------ Data listing
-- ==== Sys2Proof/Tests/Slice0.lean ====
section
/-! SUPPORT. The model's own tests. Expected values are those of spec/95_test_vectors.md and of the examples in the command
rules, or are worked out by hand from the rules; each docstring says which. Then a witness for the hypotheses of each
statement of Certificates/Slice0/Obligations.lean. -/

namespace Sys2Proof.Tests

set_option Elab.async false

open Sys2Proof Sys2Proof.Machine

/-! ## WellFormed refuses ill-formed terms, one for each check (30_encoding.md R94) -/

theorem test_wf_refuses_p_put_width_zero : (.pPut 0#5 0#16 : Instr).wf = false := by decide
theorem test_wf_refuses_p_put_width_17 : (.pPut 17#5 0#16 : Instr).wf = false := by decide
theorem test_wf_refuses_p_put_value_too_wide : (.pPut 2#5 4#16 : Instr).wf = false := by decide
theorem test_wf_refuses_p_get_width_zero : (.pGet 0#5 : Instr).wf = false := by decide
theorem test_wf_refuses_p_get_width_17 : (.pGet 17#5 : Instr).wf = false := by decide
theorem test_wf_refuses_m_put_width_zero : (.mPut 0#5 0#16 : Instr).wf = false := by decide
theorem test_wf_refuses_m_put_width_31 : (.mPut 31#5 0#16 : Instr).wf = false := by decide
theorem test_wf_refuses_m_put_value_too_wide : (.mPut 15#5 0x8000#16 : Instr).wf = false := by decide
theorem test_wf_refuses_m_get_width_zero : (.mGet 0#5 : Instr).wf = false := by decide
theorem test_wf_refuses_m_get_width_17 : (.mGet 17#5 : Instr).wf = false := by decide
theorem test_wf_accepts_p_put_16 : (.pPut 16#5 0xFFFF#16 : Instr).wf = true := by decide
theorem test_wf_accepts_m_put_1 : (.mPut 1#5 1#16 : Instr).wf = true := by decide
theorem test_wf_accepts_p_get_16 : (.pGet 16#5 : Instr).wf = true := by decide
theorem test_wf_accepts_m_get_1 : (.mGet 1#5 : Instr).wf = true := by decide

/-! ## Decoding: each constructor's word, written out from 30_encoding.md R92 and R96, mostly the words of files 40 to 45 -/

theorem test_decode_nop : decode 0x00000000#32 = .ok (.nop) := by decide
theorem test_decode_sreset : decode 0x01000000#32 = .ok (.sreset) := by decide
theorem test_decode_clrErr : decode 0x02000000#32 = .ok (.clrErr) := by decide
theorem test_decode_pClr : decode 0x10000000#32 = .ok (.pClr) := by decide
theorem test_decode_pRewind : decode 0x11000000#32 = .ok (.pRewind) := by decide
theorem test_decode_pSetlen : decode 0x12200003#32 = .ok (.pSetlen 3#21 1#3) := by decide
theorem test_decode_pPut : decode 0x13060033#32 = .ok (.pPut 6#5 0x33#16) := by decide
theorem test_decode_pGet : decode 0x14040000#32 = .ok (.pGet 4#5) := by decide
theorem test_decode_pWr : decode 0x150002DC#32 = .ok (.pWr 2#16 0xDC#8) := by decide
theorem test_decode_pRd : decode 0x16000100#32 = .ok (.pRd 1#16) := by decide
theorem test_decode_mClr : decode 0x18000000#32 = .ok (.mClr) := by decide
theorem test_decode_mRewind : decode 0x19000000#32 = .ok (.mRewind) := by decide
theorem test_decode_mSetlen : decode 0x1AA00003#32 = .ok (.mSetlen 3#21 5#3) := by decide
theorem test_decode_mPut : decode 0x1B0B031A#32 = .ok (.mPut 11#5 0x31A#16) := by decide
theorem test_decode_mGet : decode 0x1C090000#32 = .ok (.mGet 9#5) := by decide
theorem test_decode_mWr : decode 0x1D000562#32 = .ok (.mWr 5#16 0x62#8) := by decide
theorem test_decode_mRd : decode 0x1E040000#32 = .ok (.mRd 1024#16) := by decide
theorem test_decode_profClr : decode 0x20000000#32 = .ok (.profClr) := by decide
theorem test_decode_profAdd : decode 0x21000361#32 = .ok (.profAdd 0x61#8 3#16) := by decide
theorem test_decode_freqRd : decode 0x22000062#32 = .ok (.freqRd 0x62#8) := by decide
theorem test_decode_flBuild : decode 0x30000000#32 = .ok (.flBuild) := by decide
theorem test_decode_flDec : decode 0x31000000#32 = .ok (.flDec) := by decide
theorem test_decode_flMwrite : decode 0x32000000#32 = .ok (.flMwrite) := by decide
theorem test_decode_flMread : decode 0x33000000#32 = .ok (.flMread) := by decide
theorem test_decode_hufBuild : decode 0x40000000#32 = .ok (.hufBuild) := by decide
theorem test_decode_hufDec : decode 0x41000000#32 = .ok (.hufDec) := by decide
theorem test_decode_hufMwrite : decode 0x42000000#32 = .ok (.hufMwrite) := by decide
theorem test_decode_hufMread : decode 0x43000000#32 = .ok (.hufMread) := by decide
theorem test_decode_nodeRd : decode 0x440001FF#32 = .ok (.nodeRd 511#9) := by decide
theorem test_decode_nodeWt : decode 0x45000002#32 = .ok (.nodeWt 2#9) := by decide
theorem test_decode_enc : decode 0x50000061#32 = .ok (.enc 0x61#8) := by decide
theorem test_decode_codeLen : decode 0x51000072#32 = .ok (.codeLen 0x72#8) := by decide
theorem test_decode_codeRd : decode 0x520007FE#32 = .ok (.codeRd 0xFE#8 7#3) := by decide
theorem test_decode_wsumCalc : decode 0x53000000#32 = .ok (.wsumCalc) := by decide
------------
------ Data listing
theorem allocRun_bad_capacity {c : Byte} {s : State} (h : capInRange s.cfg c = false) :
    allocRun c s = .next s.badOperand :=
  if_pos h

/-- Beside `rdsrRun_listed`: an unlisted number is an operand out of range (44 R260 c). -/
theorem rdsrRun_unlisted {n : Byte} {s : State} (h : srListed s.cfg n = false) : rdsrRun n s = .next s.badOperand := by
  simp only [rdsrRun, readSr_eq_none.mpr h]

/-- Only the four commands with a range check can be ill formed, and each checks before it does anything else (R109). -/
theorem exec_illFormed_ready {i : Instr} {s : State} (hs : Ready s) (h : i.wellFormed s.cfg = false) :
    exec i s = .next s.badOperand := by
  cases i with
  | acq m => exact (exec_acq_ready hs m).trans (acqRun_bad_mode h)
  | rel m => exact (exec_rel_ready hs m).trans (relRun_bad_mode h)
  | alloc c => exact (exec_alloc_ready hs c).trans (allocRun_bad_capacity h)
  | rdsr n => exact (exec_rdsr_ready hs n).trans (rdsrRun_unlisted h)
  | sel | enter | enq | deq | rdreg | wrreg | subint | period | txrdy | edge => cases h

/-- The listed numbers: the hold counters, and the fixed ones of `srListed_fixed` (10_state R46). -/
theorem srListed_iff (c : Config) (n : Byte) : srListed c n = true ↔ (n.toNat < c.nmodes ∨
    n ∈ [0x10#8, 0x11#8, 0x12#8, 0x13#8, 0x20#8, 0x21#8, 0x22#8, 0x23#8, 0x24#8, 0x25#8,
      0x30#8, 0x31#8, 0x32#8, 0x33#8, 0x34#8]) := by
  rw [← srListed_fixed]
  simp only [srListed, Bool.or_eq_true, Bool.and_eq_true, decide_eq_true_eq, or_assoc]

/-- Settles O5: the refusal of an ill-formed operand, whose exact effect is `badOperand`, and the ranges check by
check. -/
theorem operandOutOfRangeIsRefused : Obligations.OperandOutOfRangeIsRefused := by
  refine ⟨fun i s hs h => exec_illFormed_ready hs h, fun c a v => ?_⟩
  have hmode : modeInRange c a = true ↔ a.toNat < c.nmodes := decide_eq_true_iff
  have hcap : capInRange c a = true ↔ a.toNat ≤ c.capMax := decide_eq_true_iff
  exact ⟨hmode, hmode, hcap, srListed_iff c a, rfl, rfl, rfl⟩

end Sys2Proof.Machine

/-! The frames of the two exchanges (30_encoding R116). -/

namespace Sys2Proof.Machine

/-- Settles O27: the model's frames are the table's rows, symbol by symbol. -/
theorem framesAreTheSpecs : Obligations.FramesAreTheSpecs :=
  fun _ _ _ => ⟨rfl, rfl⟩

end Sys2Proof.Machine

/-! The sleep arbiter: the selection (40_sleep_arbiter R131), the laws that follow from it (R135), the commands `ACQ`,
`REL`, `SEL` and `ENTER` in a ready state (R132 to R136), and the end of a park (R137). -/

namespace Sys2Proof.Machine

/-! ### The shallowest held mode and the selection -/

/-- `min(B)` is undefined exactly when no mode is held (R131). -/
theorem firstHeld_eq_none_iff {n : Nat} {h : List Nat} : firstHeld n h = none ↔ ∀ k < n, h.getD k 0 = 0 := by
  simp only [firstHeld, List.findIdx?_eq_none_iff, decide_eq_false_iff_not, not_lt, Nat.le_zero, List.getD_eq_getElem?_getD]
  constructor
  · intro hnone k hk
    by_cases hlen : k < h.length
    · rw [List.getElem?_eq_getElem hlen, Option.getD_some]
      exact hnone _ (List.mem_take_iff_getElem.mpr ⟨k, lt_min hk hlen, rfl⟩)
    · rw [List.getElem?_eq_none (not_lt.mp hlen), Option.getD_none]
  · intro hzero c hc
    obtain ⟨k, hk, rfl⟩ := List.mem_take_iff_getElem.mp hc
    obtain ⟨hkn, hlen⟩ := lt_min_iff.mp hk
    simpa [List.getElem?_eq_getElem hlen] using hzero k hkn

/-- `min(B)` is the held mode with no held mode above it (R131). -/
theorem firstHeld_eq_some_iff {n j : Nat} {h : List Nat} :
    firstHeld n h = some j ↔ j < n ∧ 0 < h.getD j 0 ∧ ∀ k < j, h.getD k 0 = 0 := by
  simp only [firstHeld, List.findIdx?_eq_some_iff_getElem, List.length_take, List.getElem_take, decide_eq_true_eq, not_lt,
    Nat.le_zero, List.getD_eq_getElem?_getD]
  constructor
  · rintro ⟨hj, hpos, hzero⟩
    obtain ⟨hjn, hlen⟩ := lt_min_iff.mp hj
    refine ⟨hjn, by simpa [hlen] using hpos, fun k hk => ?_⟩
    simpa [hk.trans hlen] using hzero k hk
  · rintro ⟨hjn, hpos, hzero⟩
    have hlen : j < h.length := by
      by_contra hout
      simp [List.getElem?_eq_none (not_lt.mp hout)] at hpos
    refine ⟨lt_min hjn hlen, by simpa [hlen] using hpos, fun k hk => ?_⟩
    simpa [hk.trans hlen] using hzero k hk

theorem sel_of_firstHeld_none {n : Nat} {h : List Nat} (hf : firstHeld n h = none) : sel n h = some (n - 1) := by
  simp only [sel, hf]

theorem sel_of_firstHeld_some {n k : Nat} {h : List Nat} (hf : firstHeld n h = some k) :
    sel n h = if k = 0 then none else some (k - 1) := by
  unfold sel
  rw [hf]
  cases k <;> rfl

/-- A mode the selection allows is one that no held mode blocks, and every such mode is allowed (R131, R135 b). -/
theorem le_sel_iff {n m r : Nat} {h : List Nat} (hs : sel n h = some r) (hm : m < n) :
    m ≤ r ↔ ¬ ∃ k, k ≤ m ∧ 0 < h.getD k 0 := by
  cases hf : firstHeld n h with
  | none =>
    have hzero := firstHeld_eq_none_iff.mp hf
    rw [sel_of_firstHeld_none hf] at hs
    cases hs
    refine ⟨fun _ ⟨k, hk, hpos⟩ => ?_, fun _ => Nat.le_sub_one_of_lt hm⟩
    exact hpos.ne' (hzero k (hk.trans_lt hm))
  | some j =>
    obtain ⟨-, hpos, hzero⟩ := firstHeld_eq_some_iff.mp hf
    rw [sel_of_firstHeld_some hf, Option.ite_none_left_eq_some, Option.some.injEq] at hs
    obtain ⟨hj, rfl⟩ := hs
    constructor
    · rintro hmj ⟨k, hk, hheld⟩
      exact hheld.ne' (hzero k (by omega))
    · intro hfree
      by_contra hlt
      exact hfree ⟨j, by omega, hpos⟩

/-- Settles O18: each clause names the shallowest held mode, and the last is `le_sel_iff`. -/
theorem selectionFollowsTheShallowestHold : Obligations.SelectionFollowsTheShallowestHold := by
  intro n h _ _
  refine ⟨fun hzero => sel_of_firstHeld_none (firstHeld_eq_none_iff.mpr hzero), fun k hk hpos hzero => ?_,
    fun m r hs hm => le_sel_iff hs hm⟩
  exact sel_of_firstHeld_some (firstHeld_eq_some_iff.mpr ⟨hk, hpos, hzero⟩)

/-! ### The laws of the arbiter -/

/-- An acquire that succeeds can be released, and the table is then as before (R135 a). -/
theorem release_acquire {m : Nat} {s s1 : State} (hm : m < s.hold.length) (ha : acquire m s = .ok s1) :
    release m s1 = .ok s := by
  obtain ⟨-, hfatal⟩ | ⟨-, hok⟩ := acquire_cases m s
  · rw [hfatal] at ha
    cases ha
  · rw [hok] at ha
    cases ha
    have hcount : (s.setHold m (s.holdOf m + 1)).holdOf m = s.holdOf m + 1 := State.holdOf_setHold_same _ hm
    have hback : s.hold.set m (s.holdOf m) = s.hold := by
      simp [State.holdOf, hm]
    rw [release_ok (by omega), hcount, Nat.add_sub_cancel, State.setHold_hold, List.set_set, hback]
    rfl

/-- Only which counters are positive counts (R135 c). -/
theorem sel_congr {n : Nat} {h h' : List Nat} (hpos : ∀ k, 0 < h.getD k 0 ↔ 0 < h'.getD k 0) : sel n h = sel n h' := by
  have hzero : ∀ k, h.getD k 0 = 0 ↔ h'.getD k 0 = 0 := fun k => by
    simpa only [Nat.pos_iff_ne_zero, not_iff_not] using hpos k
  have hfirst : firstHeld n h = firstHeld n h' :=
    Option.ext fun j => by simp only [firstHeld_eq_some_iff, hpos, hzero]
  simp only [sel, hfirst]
------------
- _Problem_: Take the records above and return, word for word, only the lines that fall from the line with "-- ==== Sys2Proof/Tests/Slice0.lean" to the line with "theorem test_decode_nop : decode", both of them included.

- _Task result_:
-- ==== Sys2Proof/Tests/Slice0.lean ====
section
/-! SUPPORT. The model's own tests. Expected values are those of spec/95_test_vectors.md and of the examples in the command
rules, or are worked out by hand from the rules; each docstring says which. Then a witness for the hypotheses of each
statement of Certificates/Slice0/Obligations.lean. -/

namespace Sys2Proof.Tests

set_option Elab.async false

open Sys2Proof Sys2Proof.Machine

/-! ## WellFormed refuses ill-formed terms, one for each check (30_encoding.md R94) -/

theorem test_wf_refuses_p_put_width_zero : (.pPut 0#5 0#16 : Instr).wf = false := by decide
theorem test_wf_refuses_p_put_width_17 : (.pPut 17#5 0#16 : Instr).wf = false := by decide
theorem test_wf_refuses_p_put_value_too_wide : (.pPut 2#5 4#16 : Instr).wf = false := by decide
theorem test_wf_refuses_p_get_width_zero : (.pGet 0#5 : Instr).wf = false := by decide
theorem test_wf_refuses_p_get_width_17 : (.pGet 17#5 : Instr).wf = false := by decide
theorem test_wf_refuses_m_put_width_zero : (.mPut 0#5 0#16 : Instr).wf = false := by decide
theorem test_wf_refuses_m_put_width_31 : (.mPut 31#5 0#16 : Instr).wf = false := by decide
theorem test_wf_refuses_m_put_value_too_wide : (.mPut 15#5 0x8000#16 : Instr).wf = false := by decide
theorem test_wf_refuses_m_get_width_zero : (.mGet 0#5 : Instr).wf = false := by decide
theorem test_wf_refuses_m_get_width_17 : (.mGet 17#5 : Instr).wf = false := by decide
theorem test_wf_accepts_p_put_16 : (.pPut 16#5 0xFFFF#16 : Instr).wf = true := by decide
theorem test_wf_accepts_m_put_1 : (.mPut 1#5 1#16 : Instr).wf = true := by decide
theorem test_wf_accepts_p_get_16 : (.pGet 16#5 : Instr).wf = true := by decide
theorem test_wf_accepts_m_get_1 : (.mGet 1#5 : Instr).wf = true := by decide

/-! ## Decoding: each constructor's word, written out from 30_encoding.md R92 and R96, mostly the words of files 40 to 45 -/

theorem test_decode_nop : decode 0x00000000#32 = .ok (.nop) := by decide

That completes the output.